Keys:- = Not applicable, 1 = Normal, 2 = Found dead, 4 = Abdominal breathing, 145 = Salivation,      155 = Sternal recumbency, 166 = Tremors, + = Mild, ++ = Moderate

Applicant's summary and conclusion

Interpretation of results:

Category 4 based on GHS criteria

Conclusions:

The acute oral LD50 value of test chemical was considered in between 300-2000 mg/kg body weight. Thus by considering the CLP criteria for acute toxicity rating for the chemicals, it infers that the given test chemical exhibits acute oral toxicity in “Category 4” LD50 >300 to ≤ 2000 mg/kg body weight.

Executive summary:

Acute oral toxicity study of test chemical was conducted as per OECD No. 423 in rats.
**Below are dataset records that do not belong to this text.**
-- ==== Sys2Proof/Machine/Compress.lean ====
section
/-! DEFINITION. COMPRESS (43_compress.md): the six steps of one block (R144 to R151), the block loop (R143) and the
command (R140 to R142, R152). -/

namespace Sys2Proof.Machine

/-- `CHECK -> C_LOAD(blk = 0)`: the local pointers are loaded from the stream pointers (R143, R25). -/
def enterCompress (s : State) : State :=
  { s with
    scratch := { s.scratch with p := s.sp }
    seq := { s.seq with phase := .cLoad, blk := 0 } }

/-- `L[h][k]`: half `h` of the current block of stream `k`, byte-normalized (R144). -/
def loadHalf (s : State) (h : Nat) : Mat := Oct.ofFn fun k => bswapV (readVec s.mem (streamAddr s k h))

/-- The sixteen reads of step 1: `k` outer, `h` inner (R158). -/
def loadEvents (s : State) : List BusEvent :=
  octIndices.flatMap fun (k : Fin 8) => [.read (streamAddr s k 0), .read (streamAddr s k 1)]

/-- Step 1, `C_LOAD`: load and normalize (R144). -/
def compressLoad (s : State) : State :=
  { s with
    scratch := { s.scratch with L := ⟨loadHalf s 0, loadHalf s 1⟩ }
    seq := { s.seq with phase := .cTranspose }
    events := s.events ++ loadEvents s }

/-- Step 2 on the scratch registers: both halves of `L` transposed into the window (R145). The transpose intermediates
are left as the second of the two leaves them. -/
def transposeBank (x : Scratch) : Scratch :=
  { x with
    w := ⟨transpose8 x.L.lo, transpose8 x.L.hi⟩
    t := networkT x.L.hi
    u := networkU (networkT x.L.hi) }

/-- Step 2, `C_TRANSPOSE` (R145). -/
def compressTranspose (s : State) : State :=
  { s with scratch := transposeBank s.scratch, seq := { s.seq with phase := .cCopy } }

/-- Step 3 on the scratch registers: the State rows copied into `S` and into `a .. h` (R146). -/
def copyRows (S : Mat) (x : Scratch) : Scratch :=
  { x with S := S, a := S.x0, b := S.x1, c := S.x2, d := S.x3, e := S.x4, f := S.x5, g := S.x6, h := S.x7 }

/-- Step 3, `C_COPY`: the eight State rows are read (R146). -/
def compressCopy (s : State) : State :=
  { s with
    scratch := copyRows (readMat s.mem (matrixAddr s)) s.scratch
    seq := { s.seq with phase := .cRound, i := 0 }
    events := s.events ++ matEvents .read (matrixAddr s) }

/-- The new value of slot `j`, from the window as it stands (R148). -/
def expandedSlot (w : Bank) (j : Fin 16) : Vec :=
  addV (addV (addV (w.slot j) (lift1 smallSigma1 (w.slot (Fin.ofNat 16 (j.val + 14)))))
    (w.slot (Fin.ofNat 16 (j.val + 9)))) (lift1 smallSigma0 (w.slot (Fin.ofNat 16 (j.val + 1))))

/-- The schedule expansion: the sixteen slots in ascending order, one at a time, each from the window as the slots
before it have left it (R148). -/
def expandSchedule (w : Bank) : Bank := slotIndices.foldl (fun w j => w.setSlot j (expandedSlot w j)) w

/-- `T1` of round `i` (R149). -/
def roundT1 (i : Nat) (x : Scratch) : Vec :=
  addV (addV (addV (addV (lift1 bigSigma1 x.e) (lift3 ch x.e x.f x.g)) x.h) (bcast (roundConstant i)))
    (x.w.slot (Fin.ofNat 16 i))

/-- `T2` (R149). -/
def roundT2 (x : Scratch) : Vec := addV (lift1 bigSigma0 x.a) (lift3 maj x.a x.b x.c)

/-- The body of round `i`: `T1`, `T2`, and the eight simultaneous assignments (R149). -/
def roundBody (i : Nat) (x : Scratch) : Scratch :=
  { x with
    T1 := roundT1 i x, T2 := roundT2 x
    a := addV (roundT1 i x) (roundT2 x), b := x.a, c := x.b, d := x.c
    e := addV x.d (roundT1 i x), f := x.e, g := x.f, h := x.g }

/-- Round `i`: at a positive multiple of 16 the schedule is expanded first (R147). -/
def roundStep (i : Nat) (x : Scratch) : Scratch :=
  if 0 < i ∧ i % 16 = 0 then roundBody i { x with w := expandSchedule x.w } else roundBody i x

/-- Step 4, one `C_ROUND(i)`; after `i = 63` comes `C_FEED` (R25, R147). -/
def compressRound (s : State) : State :=
  { s with
    scratch := roundStep s.seq.i s.scratch
    seq := if s.seq.i < 63 then { s.seq with i := s.seq.i + 1 } else { s.seq with phase := .cFeed } }

/-- `n` rounds from the current one on. -/
def rounds : Nat → State → State
  | 0, s => s
  | n + 1, s => compressRound (rounds n s)

/-- Row by row `S[r] + working[r]` (R150). -/
def feedForward (x : Scratch) : Mat := Oct.ofFn fun r => addV (x.S.get r) (x.working.get r)

/-- Step 5, `C_FEED`: the State matrix is written (R150). -/
def compressFeed (s : State) : State :=
  { s with
    mem := writeMat s.mem (matrixAddr s) (feedForward s.scratch)
    seq := { s.seq with phase := .cAdvance }
    events := s.events ++ matEvents .write (matrixAddr s) }

/-- Step 6, `C_ADVANCE`: every local pointer moves on by 64 bytes, and the next block, if there is one, is loaded next
(R151, R25). -/
def compressAdvance (s : State) : State :=
  { s with
    scratch := { s.scratch with p := Oct.ofFn fun k => s.scratch.p.get k + 64 }
    seq := if s.seq.blk + 1 < s.count.toNat then { s.seq with phase := .cLoad, blk := s.seq.blk + 1 } else s.seq }

/-- The six steps of one block (R143). -/
def compressBlock (s : State) : State :=
  compressAdvance (compressFeed (rounds 64 (compressCopy (compressTranspose (compressLoad s)))))

/-- `n` blocks from the current one on. -/
def blocks : Nat → State → State
  | 0, s => s
  | n + 1, s => compressBlock (blocks n s)

/-- The end of a COMPRESS (R152). Where the State range overlapped a stream range, the State matrix is left
unspecified (R52, 92_eei_decisions.md D16). -/
def finishCompress (s : State) : State :=
  finish (if streamOverlap s then { s with mem := scrambleBytes s.draws s.mem (matrixAddr s) 256 } else s)

/-- COMPRESS once its checks have passed: with `COUNT = 0` nothing is done (R141), otherwise `COUNT` blocks (R143). -/
def compressBody (s : State) : State :=
  if s.count = 0 then finish s else finishCompress (blocks s.count.toNat (enterCompress s))

/-- COMPRESS (R140 to R143). -/
def execCompress (s : State) : Host.Outcome State Fault Refusal := runChecked .compress compressBody s

end Sys2Proof.Machine
end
Nine female Wistar rats were selected for acute oral toxicity study. The animals were fasted for minimum 16-18 hours prior to dosing and for 3-4 hours post dosing, with food withheld but drinking water providedad libitum. The time intervals between dosing were determined by the onset, duration and severity of toxic signs. Three rats of first group were dosed with starting dose of 300 mg/kg body weight and the animals did not show any mortality so another three animals of the same group were dosed with 300 mg/kg body weight and no mortality was observed. Hence three rats of second group were dosed with 2000 mg/kg weight. All the rats at 2000mg/kg were found dead on day 0 post dosing. Hence, further dosing was stopped. Body weights were re­corded on day 0 (prior to dosing), 7 and 14. Body weight gain was observed in all surviving animals treated with 300 mg/kg body weight, during the 14 day observation period, as compared to day 0. At 300 mg/kg, all the six animals were observed normal throughout the experiment period. At 2000 mg/kg, animal no. 7 was observed with mild tremors at 30 minutes, mild to moderate abdominal breathing at 30 minutes and 1 hour and sternal recumbency at 1 hour followed by found dead. Animal nos. 8 and 9 were observed with mild tremors, moderate abdominal breathing, sternal recumbency and moderate salivation at 30 minutes followed by found dead. No external gross pathological changes were seen in all the six animals treated with 300 mg/kg body weight during terminal sacrifice. At 2000 mg/kg, animal no. 7 was observed with no abnormalities, whereas animal nos. 8 and 9 were observed with wet around mouth. No internal gross pathological changes were seen in all the six animals treated with 300 mg/kg body weight during terminal sacrifice. At 2000 mg/kg, all three animals were observed with severe red discoloration of all lobes lungs and test item was observed in stomach and intestine. Under the conditions of this, acute oral toxicity dose LD50 value of test chemical was considered in between 300-2000 mg/kg body weight. Thus by considering the CLP criteria for acute toxicity rating for the chemicals, it infers that the given test chemical exhibits acute oral toxicity in “Category 4” LD50 >300 to ≤ 2000 mg/kg body weight.